-------- Provided entries
-- ==== Sys2Proof/Laws/Fifo.lean ====
section
/-!
SUPPORT. Laws of the FIFO's shared operations and of selection: everything each can answer, said once.
-/

namespace Sys2Proof.Machine

open Sys2Proof

variable {s t u : State} {b : Byte}

theorem State.memRead_ok : s.memRead s.rdIdx = .ok b ↔ s.rdIdx < s.cfg.capacity ∧ s.mem.read s.rdIdx = some b := by
  unfold State.memRead
  split
  · next h => split <;> simp_all
  · next h => simp [h]

/-- PUSH's storing either succeeds, at an index that names a cell, or faults. -/
theorem State.fifoPush_ok :
    s.fifoPush b = .ok t ↔
      s.wrIdx < s.cfg.capacity ∧ t = State.advanceWrite { s with mem := s.mem.write s.wrIdx b } := by
  unfold State.fifoPush State.memWrite
  by_cases h : s.wrIdx < s.cfg.capacity
  · simp [h, eq_comm]
  · simp [h]

/-- POP returns nothing exactly when the FIFO is empty. -/
theorem State.fifoPop_none : s.fifoPop = .ok none ↔ s.count = 0 := by
  unfold State.fifoPop
  split
  · next h => simp [h]
  · next h => split <;> simp [h]

/-- POP returns the byte of the cell at `rd_idx` and the state without it. -/
theorem State.fifoPop_some :
    s.fifoPop = .ok (some (b, t)) ↔
      s.count ≠ 0 ∧ s.rdIdx < s.cfg.capacity ∧ s.mem.read s.rdIdx = some b ∧ t = s.advanceRead := by
  unfold State.fifoPop
  by_cases h : s.count = 0
  · simp [h]
  · rw [if_neg h]
    cases e : s.memRead s.rdIdx with
    | ok v =>
      obtain ⟨h1, h2⟩ := State.memRead_ok.mp e
      simp [h, h1, h2, eq_comm]
    | error f =>
      have hn : ¬ (s.rdIdx < s.cfg.capacity ∧ s.mem.read s.rdIdx = some b) :=
        fun hb => by simp [State.memRead_ok.mpr hb] at e
      simp only [reduceCtorEq, false_iff]
      exact fun ⟨_, h1, h2, _⟩ => hn ⟨h1, h2⟩

/-- What follows a selection test happens exactly when the test holds. -/
theorem whenSelected_next {m : String} {c : Bool} {r : Host.Outcome State Fault Refusal} :
    whenSelected m c r = .next u ↔ c = true ∧ r = .next u := by
  cases c <;> simp [whenSelected]

theorem whenSelected_fault {m : String} {c : Bool} {r : Host.Outcome State Fault Refusal} {f : Fault} :
    whenSelected m c r = .fault f ↔ c = true ∧ r = .fault f := by
  cases c <;> simp [whenSelected]

theorem whenSelected_refused {m : String} {c : Bool} {r : Host.Outcome State Fault Refusal} {e : Refusal} :
    whenSelected m c r = .refused e ↔ (c = false ∧ e = .notSelected m) ∨ (c = true ∧ r = .refused e) := by
  cases c <;> simp [whenSelected, eq_comm]

end Sys2Proof.Machine
end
----------------
Work instructions:
Wherever a line in the data above contains the word "Refusal", copy that line.

Answer to the exercise:
theorem whenSelected_next {m : String} {c : Bool} {r : Host.Outcome State Fault Refusal} :
theorem whenSelected_fault {m : String} {c : Bool} {r : Host.Outcome State Fault Refusal} {f : Fault} :
theorem whenSelected_refused {m : String} {c : Bool} {r : Host.Outcome State Fault Refusal} {e : Refusal} :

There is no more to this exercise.